══ DATASET EXTRACT ══

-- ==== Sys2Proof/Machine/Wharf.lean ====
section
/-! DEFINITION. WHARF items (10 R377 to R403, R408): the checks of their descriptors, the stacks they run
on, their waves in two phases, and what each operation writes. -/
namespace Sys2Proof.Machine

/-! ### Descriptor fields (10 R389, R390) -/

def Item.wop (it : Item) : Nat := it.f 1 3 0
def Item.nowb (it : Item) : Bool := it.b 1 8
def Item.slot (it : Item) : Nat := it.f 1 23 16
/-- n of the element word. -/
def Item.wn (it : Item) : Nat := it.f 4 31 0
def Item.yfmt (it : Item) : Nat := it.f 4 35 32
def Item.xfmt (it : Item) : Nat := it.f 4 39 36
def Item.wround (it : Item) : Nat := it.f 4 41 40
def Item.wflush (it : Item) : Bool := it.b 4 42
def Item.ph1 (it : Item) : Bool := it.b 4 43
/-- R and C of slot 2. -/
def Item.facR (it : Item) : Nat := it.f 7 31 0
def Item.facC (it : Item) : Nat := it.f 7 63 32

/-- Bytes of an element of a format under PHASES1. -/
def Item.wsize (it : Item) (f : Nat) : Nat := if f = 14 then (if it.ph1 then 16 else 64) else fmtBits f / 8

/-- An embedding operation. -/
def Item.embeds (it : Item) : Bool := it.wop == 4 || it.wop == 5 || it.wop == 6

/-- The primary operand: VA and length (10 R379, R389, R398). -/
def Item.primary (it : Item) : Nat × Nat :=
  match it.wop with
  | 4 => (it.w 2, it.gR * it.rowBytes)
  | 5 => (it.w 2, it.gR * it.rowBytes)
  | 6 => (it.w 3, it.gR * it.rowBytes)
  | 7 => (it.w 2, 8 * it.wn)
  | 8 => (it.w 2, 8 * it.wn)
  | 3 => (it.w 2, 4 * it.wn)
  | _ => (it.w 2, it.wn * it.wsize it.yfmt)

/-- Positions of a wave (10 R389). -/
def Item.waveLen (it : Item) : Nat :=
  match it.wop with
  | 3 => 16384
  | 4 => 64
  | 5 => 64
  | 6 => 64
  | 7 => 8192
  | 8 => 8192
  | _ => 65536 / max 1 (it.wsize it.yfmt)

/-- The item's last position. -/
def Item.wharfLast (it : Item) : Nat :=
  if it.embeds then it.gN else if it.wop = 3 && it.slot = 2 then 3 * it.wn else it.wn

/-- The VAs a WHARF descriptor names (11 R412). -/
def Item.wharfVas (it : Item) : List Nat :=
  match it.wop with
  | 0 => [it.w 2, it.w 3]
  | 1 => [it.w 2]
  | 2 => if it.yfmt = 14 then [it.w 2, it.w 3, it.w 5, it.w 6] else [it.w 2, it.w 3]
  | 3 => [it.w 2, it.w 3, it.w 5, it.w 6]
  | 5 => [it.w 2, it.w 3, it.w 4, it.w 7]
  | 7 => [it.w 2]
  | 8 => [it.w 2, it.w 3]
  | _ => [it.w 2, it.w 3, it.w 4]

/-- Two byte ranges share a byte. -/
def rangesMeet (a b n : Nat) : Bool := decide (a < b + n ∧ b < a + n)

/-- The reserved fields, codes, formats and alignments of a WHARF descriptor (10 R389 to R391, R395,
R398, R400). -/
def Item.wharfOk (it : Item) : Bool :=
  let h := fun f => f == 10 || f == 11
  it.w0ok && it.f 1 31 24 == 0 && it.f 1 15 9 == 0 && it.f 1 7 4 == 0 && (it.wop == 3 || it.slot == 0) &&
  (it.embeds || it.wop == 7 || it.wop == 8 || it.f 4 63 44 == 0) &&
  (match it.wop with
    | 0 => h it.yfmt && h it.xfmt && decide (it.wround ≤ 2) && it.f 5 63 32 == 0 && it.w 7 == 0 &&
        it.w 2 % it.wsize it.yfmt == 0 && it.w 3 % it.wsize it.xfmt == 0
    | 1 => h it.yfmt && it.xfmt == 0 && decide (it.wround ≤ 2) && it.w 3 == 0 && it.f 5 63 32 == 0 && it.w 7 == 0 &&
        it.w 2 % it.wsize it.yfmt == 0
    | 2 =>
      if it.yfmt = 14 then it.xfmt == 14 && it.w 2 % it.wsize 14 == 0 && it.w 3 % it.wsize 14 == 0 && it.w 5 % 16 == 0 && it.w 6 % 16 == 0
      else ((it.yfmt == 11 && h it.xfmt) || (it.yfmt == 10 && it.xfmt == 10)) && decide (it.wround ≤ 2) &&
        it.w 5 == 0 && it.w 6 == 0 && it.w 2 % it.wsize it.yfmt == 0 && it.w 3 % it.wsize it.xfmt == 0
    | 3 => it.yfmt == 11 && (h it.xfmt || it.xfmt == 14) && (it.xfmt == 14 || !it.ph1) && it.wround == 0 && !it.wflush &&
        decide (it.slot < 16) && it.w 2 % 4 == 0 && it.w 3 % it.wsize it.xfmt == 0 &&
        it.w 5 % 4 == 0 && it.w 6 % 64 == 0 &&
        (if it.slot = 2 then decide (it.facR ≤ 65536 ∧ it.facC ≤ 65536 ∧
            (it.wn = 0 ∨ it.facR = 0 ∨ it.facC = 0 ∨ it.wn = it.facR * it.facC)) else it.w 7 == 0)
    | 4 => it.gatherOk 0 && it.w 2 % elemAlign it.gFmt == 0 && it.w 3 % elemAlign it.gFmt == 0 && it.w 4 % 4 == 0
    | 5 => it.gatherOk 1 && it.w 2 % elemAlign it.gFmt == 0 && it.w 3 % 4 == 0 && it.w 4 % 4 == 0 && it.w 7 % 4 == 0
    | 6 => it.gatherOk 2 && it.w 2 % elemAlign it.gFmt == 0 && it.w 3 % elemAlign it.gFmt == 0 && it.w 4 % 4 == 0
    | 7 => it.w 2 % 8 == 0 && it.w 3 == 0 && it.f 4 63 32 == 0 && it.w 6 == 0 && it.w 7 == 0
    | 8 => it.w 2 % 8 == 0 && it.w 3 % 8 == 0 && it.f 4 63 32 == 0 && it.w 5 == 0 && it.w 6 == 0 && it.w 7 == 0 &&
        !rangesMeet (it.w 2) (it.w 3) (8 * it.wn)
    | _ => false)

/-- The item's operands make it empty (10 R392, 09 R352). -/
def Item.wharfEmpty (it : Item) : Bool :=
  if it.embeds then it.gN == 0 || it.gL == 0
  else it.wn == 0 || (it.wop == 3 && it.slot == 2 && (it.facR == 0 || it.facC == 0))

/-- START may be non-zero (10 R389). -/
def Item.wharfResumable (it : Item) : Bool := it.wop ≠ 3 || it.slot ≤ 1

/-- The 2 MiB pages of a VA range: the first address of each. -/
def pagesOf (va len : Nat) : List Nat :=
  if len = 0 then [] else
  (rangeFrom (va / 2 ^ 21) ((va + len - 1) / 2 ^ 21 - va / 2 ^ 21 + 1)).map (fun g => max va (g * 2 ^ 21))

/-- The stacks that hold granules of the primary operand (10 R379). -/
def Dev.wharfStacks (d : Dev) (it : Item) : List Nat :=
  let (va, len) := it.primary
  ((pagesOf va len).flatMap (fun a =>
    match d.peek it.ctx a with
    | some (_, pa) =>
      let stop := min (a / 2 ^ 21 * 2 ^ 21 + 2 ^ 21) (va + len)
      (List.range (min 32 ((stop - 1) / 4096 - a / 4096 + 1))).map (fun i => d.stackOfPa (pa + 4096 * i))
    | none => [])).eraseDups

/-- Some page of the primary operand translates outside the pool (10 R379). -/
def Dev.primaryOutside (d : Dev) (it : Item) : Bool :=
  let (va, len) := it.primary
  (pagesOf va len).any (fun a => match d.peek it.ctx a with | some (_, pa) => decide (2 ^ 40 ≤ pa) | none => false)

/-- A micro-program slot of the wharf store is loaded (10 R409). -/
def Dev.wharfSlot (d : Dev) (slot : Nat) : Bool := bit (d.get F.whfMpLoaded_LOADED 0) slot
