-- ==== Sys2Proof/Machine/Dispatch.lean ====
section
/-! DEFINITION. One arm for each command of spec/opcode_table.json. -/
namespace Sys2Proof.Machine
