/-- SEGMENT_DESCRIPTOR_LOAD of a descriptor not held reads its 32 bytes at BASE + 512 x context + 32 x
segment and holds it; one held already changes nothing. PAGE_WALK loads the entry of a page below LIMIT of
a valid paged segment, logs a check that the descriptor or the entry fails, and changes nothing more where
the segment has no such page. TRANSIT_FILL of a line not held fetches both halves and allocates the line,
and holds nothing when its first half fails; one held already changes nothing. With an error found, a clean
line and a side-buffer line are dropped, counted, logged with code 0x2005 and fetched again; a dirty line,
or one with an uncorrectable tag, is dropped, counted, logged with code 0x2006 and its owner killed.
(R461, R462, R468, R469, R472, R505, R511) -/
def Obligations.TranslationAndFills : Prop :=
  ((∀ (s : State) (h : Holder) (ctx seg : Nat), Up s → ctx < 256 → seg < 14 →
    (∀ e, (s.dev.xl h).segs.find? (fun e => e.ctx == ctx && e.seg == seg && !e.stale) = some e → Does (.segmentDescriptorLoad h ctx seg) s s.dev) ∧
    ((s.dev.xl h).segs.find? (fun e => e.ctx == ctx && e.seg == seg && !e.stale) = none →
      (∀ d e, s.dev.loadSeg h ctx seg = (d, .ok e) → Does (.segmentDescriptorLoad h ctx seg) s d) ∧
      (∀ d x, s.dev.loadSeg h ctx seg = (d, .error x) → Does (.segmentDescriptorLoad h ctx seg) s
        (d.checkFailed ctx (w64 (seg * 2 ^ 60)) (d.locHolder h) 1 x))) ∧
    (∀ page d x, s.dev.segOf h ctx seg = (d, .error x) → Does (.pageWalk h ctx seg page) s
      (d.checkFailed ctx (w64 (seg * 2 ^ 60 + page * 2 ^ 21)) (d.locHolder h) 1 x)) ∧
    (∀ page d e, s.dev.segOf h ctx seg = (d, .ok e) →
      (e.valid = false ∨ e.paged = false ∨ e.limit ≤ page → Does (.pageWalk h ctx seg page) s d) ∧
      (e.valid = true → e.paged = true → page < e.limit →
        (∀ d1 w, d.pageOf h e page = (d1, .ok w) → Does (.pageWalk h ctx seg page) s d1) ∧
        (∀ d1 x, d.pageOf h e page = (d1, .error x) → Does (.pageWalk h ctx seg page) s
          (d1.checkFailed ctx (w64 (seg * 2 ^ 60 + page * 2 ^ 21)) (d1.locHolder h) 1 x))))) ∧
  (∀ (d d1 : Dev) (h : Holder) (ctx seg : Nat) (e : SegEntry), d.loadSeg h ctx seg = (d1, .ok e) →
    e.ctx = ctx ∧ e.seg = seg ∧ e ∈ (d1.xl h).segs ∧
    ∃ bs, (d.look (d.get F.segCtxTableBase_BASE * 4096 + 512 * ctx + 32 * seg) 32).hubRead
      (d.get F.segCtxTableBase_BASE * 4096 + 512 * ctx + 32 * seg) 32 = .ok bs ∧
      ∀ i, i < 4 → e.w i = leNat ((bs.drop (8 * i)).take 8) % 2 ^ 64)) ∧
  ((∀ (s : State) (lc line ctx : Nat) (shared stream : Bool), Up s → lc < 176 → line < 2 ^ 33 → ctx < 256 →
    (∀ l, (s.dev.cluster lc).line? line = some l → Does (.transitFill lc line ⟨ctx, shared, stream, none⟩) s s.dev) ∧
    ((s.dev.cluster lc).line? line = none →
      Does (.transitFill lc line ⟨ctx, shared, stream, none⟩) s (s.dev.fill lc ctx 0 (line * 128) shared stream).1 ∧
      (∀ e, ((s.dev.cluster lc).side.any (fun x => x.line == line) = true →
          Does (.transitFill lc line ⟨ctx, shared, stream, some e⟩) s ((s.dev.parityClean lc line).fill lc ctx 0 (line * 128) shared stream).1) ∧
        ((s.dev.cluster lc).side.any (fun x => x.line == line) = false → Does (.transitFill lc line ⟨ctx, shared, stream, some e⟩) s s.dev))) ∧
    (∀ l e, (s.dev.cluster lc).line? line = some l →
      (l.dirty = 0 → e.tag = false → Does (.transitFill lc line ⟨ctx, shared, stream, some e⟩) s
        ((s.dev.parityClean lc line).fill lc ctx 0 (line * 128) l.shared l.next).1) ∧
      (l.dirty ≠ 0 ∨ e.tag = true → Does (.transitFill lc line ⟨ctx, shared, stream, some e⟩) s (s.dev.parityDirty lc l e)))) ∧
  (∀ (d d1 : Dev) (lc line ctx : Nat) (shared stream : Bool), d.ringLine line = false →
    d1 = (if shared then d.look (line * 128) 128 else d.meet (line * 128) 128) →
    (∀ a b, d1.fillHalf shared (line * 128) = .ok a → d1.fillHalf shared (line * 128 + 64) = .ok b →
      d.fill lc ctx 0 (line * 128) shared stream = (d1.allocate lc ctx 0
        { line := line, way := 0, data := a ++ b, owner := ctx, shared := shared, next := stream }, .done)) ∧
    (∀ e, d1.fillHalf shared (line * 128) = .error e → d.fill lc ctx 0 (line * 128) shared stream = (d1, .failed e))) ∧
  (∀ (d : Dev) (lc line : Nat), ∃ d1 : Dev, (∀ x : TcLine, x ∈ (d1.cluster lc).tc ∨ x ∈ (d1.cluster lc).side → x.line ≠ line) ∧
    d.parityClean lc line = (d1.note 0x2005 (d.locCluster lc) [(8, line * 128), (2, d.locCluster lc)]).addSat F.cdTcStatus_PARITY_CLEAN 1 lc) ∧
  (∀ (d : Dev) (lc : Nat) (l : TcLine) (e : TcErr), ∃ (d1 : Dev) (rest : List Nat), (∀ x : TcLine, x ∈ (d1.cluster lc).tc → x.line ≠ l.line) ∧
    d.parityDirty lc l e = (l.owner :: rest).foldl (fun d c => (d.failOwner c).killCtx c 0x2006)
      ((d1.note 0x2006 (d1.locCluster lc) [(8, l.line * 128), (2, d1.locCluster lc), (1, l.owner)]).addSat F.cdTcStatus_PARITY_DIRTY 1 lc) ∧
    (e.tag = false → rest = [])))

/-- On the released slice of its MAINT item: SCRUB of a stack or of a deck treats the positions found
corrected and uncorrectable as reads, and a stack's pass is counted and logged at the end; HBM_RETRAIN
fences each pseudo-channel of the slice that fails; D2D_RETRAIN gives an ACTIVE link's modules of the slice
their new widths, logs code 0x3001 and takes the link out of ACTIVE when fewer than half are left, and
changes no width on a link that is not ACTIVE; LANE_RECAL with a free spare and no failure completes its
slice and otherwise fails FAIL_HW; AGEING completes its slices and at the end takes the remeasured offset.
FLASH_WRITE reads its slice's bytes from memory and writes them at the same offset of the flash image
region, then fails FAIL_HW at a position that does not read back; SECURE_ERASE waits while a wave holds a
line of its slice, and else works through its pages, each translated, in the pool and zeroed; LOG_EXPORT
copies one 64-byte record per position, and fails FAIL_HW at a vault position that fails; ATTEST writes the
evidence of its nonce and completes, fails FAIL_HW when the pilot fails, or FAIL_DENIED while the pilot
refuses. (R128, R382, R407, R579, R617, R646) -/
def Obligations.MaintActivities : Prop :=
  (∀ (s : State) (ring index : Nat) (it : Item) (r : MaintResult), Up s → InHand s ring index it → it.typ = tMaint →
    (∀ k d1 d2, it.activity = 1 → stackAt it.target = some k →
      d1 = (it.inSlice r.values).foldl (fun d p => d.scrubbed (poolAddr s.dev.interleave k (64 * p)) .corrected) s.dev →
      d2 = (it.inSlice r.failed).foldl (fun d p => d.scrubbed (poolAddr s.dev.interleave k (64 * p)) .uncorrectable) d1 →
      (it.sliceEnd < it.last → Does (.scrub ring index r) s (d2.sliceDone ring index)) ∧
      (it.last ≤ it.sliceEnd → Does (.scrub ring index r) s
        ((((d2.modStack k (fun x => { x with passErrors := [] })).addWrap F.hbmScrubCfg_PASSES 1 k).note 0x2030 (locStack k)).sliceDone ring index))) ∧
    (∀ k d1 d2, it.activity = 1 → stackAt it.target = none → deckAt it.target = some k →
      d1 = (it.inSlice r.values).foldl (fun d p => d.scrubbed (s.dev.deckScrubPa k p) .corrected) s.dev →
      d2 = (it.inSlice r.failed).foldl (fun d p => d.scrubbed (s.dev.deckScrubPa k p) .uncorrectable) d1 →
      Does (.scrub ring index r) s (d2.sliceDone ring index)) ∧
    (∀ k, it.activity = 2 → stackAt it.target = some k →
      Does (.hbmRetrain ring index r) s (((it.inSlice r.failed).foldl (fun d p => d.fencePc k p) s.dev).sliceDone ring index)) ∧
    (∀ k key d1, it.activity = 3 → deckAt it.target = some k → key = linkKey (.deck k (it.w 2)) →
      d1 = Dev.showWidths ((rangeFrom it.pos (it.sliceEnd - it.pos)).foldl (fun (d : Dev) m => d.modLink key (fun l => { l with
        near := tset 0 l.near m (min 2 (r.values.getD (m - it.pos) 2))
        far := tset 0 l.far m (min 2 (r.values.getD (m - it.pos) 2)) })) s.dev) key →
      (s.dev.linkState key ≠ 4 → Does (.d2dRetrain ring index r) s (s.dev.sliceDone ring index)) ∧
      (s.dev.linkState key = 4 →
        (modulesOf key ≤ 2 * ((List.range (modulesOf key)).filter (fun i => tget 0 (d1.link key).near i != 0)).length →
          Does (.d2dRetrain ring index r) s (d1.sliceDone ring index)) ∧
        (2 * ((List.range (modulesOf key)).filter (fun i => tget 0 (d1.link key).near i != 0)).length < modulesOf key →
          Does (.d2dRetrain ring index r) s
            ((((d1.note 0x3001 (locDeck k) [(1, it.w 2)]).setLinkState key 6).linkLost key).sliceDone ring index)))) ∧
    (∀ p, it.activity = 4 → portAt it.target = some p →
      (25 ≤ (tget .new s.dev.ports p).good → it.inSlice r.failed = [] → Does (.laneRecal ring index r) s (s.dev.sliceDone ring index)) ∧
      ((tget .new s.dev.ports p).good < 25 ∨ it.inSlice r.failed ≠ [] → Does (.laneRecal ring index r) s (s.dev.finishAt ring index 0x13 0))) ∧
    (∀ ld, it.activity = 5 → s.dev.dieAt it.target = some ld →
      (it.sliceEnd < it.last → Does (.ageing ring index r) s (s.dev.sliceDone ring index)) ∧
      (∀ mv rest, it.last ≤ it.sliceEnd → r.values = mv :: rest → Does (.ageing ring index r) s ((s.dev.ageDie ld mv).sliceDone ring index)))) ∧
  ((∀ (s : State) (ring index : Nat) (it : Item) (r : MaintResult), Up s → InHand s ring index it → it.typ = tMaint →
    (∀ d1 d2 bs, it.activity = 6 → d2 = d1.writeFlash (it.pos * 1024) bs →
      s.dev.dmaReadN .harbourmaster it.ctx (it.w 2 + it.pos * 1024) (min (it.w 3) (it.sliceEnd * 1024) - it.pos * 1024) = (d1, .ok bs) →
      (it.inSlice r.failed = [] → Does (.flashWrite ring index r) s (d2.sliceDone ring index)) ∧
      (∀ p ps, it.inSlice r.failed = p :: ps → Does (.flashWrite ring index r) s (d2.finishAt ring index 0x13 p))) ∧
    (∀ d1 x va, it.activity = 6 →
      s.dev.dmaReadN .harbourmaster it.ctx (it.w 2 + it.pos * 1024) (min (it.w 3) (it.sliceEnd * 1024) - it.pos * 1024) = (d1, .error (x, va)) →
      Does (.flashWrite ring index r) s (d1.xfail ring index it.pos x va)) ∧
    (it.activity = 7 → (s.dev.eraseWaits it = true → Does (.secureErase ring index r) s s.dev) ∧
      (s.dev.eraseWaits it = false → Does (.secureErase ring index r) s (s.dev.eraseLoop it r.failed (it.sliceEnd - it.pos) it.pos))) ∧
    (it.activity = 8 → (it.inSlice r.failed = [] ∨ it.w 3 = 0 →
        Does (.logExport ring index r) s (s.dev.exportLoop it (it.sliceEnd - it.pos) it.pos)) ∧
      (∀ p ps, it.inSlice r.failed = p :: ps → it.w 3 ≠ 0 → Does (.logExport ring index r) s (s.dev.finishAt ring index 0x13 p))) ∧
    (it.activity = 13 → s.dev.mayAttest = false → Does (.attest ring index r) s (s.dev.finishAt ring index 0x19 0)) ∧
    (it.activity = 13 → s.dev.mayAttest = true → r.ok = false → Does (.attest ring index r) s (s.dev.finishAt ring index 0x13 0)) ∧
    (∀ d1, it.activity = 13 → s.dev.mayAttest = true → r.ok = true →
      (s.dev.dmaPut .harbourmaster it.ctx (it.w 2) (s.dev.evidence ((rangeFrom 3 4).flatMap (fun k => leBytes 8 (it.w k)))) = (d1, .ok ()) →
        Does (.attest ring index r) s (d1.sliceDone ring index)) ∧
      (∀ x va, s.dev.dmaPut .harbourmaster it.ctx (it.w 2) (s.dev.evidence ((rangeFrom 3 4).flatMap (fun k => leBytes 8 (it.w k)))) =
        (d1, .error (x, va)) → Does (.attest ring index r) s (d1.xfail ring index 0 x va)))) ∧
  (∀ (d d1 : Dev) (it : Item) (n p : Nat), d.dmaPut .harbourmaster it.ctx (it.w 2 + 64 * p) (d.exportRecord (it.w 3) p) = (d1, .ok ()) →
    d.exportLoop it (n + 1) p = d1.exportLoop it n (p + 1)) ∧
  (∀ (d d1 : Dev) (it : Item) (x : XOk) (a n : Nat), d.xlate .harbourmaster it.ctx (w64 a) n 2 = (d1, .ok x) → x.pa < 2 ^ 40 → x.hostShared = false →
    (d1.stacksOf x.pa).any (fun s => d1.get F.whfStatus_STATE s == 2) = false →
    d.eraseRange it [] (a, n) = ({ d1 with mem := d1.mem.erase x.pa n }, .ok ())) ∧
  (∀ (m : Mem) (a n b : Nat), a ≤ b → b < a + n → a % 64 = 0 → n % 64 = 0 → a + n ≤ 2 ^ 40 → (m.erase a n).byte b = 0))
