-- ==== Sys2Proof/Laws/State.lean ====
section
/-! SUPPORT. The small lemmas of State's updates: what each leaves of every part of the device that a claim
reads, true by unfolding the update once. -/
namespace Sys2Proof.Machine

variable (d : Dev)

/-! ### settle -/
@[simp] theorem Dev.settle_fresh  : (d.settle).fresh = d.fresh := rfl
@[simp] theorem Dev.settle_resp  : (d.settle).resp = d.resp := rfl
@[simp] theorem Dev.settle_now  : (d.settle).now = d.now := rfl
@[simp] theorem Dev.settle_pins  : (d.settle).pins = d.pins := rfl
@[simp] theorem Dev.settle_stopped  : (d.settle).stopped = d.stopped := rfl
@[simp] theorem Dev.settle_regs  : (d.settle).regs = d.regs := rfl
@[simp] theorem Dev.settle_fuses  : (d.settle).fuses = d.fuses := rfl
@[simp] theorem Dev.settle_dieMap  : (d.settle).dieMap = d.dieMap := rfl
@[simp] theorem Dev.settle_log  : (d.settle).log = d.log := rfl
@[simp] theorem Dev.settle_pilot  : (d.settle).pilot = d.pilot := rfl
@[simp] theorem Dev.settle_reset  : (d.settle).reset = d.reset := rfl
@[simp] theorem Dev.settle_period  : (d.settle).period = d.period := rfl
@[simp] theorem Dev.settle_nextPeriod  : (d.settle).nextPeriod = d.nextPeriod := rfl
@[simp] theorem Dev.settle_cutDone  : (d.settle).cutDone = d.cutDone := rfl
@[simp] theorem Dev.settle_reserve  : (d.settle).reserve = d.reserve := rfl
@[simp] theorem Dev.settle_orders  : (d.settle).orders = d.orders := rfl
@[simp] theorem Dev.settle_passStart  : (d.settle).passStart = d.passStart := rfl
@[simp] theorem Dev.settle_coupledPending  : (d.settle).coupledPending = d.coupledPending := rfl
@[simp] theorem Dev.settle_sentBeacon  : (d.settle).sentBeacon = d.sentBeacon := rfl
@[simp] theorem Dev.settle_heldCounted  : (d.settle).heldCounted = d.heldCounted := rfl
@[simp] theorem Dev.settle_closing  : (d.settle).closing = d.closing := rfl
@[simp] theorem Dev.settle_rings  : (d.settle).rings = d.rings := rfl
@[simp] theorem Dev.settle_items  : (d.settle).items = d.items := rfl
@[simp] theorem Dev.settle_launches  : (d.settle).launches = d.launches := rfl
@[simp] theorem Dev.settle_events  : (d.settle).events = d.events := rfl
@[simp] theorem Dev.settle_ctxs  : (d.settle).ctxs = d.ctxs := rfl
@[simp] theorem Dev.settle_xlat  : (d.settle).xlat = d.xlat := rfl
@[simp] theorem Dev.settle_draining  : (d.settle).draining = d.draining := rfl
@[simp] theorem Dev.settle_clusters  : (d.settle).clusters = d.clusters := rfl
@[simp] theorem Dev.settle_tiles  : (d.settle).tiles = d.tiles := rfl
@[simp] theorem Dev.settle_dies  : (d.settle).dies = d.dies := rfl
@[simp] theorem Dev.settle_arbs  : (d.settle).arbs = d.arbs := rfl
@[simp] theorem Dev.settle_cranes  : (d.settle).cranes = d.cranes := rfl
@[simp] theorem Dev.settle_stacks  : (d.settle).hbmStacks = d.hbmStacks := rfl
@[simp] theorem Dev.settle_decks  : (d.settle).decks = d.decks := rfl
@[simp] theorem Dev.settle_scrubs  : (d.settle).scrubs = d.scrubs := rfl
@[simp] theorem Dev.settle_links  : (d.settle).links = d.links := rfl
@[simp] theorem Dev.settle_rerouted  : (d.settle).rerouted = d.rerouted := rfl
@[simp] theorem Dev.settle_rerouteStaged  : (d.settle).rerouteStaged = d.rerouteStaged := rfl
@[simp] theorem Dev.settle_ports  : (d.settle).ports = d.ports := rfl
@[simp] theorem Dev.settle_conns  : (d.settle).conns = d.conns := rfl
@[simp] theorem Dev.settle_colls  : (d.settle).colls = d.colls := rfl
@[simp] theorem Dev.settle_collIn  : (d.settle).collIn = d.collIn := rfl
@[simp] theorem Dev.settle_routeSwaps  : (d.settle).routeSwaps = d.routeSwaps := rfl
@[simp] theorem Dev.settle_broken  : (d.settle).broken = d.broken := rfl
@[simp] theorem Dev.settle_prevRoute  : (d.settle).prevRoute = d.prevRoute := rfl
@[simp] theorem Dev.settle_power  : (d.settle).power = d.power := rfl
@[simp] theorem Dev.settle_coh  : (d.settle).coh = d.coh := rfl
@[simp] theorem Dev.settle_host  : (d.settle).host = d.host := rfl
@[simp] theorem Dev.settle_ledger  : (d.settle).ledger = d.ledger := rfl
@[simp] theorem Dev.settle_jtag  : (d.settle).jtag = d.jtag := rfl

═══

## [EXERCISE BRIEF]
Respond with a number only, the count of lines in the entries where the string "found" occurs.

## [TASK RESPONSE]
2